--- Problem description ---
Return the run of lines below that opens with the line containing "let up := h.on POL_STAT.MAIN_UP" and closes with the line containing "(if ty = 5 then", keeping each one exact.

--- Task data ---

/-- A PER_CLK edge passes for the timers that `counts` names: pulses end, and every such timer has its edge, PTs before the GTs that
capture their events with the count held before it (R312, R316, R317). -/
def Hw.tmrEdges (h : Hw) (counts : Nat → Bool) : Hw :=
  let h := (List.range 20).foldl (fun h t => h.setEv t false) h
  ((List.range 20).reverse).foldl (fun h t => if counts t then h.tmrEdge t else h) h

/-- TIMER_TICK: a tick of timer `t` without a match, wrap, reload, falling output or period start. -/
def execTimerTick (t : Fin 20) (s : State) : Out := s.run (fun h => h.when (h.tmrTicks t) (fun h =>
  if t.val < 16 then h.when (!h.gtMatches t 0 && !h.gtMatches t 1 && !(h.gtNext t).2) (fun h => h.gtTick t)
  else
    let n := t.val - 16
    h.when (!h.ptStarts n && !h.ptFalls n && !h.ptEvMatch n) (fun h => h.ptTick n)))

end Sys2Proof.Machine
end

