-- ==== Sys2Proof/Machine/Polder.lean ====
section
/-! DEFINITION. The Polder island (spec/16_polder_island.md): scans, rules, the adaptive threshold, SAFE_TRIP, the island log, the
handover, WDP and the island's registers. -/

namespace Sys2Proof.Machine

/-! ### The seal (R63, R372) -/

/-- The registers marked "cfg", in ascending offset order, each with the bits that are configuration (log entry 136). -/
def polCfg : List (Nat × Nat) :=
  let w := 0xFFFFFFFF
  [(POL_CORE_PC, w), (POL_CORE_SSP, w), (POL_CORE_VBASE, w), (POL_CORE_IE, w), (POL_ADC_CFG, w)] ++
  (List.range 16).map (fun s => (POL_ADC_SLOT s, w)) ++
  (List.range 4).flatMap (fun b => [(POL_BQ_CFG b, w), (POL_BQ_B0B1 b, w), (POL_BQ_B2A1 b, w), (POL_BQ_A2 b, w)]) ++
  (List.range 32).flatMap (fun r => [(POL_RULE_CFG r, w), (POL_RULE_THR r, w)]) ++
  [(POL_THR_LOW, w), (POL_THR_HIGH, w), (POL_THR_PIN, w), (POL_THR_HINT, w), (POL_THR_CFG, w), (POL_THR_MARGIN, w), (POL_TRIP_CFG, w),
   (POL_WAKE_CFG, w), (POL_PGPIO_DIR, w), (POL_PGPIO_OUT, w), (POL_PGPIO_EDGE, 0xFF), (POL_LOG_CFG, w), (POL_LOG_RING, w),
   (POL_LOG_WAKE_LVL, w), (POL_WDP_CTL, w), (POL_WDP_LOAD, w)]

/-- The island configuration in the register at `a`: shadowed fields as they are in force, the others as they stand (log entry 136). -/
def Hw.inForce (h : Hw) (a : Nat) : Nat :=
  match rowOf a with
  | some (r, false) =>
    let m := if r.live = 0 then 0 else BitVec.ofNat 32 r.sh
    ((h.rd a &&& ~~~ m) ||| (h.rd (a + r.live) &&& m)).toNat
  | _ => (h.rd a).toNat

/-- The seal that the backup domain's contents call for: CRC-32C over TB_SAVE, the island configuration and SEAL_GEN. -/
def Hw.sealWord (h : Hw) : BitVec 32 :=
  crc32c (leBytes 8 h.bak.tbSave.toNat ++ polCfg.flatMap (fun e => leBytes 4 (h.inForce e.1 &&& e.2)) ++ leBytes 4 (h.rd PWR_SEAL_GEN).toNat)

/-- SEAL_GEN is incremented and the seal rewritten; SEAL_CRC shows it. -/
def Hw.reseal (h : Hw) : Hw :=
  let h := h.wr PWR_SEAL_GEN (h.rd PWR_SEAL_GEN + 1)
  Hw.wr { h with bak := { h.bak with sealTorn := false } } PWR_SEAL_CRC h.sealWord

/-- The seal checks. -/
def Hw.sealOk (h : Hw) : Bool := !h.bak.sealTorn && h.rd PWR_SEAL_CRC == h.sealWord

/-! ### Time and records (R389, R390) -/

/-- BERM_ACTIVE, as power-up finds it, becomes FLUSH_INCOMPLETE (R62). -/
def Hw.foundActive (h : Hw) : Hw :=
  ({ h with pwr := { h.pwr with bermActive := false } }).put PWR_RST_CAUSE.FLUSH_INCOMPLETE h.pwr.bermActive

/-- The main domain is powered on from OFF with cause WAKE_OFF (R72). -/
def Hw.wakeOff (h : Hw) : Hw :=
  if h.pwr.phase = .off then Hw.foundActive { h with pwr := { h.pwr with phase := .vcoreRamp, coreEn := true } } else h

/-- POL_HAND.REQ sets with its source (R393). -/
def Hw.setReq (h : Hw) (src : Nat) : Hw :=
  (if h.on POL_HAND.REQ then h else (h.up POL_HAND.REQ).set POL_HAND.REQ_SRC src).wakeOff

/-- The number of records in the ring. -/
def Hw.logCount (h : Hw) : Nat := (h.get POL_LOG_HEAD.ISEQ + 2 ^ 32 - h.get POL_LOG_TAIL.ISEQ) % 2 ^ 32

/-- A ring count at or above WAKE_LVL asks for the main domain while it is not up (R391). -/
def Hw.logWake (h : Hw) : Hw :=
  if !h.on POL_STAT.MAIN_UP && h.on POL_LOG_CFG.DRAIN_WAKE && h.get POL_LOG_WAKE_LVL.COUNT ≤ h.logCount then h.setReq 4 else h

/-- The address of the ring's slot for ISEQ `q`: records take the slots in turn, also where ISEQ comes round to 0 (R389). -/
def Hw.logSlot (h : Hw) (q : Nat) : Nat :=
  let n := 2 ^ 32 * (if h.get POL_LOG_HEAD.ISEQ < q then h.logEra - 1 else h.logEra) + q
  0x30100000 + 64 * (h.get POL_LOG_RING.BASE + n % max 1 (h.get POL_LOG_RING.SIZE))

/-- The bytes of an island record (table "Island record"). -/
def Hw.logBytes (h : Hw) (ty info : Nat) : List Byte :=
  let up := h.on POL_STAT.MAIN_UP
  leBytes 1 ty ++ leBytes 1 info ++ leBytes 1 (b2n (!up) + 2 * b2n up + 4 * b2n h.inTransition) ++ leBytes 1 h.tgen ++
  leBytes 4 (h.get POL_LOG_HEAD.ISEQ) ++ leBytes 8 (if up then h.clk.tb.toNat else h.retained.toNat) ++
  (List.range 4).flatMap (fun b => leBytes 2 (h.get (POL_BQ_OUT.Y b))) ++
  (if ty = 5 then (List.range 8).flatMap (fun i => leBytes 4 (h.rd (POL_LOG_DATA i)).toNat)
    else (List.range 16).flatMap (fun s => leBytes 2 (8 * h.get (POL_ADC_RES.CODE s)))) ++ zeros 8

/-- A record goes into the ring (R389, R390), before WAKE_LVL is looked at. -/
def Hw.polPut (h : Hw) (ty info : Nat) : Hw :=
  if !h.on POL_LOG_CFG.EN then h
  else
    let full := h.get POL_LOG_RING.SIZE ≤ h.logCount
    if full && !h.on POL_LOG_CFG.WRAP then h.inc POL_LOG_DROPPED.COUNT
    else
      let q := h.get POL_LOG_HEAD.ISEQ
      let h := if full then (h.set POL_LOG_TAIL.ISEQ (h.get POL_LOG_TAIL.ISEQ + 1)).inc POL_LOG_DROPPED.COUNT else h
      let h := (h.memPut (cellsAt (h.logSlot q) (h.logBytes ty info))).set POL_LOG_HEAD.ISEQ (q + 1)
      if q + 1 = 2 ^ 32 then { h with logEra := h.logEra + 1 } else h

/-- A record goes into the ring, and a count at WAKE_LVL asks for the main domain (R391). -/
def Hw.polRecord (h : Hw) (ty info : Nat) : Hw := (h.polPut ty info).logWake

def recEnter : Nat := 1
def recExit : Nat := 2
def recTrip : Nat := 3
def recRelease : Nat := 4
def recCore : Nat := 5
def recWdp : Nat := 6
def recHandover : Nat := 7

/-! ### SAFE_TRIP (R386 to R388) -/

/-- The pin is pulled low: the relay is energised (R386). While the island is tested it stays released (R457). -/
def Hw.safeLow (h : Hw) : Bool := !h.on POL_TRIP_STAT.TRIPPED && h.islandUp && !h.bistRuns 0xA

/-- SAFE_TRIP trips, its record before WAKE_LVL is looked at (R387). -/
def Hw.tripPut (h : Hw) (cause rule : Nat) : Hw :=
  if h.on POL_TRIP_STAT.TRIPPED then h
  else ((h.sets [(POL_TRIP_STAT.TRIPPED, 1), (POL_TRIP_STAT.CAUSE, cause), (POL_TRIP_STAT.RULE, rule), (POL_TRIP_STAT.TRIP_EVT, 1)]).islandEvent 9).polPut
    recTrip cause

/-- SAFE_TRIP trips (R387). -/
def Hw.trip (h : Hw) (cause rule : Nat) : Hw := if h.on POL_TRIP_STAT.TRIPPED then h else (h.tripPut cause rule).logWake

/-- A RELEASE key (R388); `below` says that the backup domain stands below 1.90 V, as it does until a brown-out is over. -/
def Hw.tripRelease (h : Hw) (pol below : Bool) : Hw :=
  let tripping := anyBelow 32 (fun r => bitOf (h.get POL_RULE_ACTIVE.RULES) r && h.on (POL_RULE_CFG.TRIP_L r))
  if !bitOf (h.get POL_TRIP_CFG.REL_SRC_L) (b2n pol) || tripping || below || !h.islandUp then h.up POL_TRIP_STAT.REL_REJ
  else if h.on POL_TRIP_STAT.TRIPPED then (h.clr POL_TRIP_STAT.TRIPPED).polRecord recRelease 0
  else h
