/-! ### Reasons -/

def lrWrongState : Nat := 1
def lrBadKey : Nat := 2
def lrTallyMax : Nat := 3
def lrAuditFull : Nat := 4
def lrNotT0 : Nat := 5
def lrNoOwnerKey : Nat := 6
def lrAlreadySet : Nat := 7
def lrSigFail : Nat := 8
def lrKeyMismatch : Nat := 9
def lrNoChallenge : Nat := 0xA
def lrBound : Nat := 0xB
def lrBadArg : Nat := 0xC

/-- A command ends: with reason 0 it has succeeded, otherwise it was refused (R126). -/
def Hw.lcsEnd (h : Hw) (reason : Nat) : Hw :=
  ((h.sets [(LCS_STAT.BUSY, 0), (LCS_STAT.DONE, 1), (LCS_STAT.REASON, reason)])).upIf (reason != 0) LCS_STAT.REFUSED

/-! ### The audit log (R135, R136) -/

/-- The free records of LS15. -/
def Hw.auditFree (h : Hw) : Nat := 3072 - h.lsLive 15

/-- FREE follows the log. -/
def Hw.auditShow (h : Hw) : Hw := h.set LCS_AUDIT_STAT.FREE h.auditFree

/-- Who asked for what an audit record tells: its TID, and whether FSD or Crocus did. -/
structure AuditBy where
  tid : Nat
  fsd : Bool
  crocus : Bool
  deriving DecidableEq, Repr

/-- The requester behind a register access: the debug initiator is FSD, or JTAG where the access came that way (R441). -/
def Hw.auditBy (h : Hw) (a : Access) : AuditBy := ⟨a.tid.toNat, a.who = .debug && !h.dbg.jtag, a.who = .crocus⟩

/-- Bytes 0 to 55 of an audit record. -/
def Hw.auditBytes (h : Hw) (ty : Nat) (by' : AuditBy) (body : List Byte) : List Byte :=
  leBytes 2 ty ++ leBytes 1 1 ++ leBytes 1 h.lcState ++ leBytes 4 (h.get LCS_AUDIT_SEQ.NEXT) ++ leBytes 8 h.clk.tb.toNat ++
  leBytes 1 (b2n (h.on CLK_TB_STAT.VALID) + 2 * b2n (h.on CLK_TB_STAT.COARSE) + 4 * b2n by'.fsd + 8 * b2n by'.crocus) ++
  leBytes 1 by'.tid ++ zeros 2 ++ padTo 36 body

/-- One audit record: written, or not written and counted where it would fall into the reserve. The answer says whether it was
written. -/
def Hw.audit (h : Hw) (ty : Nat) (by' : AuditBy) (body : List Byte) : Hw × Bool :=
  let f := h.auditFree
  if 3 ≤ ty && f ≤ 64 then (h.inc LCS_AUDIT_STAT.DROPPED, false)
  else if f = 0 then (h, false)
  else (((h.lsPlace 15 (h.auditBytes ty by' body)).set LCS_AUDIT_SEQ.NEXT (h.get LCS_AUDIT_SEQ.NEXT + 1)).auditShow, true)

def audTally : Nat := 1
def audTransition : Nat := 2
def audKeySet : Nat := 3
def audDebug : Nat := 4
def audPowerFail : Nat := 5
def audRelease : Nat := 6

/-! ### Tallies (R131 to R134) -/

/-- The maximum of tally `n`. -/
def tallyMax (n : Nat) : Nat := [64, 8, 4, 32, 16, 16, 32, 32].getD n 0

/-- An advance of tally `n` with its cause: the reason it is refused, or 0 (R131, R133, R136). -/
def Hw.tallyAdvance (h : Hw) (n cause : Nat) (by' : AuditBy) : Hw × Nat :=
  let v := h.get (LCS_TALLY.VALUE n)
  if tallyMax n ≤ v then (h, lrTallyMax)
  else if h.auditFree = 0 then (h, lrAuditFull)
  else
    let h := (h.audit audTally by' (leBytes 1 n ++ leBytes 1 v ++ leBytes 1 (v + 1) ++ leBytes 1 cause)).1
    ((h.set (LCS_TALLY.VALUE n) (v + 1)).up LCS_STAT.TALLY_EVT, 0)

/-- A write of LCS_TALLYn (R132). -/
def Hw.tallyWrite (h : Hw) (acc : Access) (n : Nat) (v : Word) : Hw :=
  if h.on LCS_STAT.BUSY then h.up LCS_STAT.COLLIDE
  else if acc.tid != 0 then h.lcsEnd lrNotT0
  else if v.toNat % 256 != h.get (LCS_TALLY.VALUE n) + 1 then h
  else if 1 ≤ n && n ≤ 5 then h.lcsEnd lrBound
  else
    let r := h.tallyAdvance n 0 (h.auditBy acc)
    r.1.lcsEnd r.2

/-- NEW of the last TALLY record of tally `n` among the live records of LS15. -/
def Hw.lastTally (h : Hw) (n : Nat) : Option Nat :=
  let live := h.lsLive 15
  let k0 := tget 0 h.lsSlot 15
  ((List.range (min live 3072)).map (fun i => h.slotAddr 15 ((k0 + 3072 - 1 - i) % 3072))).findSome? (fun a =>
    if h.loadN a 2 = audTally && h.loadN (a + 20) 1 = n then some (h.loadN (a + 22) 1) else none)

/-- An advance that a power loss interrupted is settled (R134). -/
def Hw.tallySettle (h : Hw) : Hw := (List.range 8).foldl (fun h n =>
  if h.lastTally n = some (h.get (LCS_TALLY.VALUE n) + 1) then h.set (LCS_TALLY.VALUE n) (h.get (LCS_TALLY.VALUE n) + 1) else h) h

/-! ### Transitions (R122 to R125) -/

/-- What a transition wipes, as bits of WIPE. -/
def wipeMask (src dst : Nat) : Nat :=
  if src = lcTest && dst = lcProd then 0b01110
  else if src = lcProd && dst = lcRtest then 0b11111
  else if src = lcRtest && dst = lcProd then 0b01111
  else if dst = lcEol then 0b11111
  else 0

--- Solution to this problem ---
  let up := h.on POL_STAT.MAIN_UP
  leBytes 1 ty ++ leBytes 1 info ++ leBytes 1 (b2n (!up) + 2 * b2n up + 4 * b2n h.inTransition) ++ leBytes 1 h.tgen ++
  leBytes 4 (h.get POL_LOG_HEAD.ISEQ) ++ leBytes 8 (if up then h.clk.tb.toNat else h.retained.toNat) ++
  (List.range 4).flatMap (fun b => leBytes 2 (h.get (POL_BQ_OUT.Y b))) ++
  (if ty = 5 then (List.range 8).flatMap (fun i => leBytes 4 (h.rd (POL_LOG_DATA i)).toNat)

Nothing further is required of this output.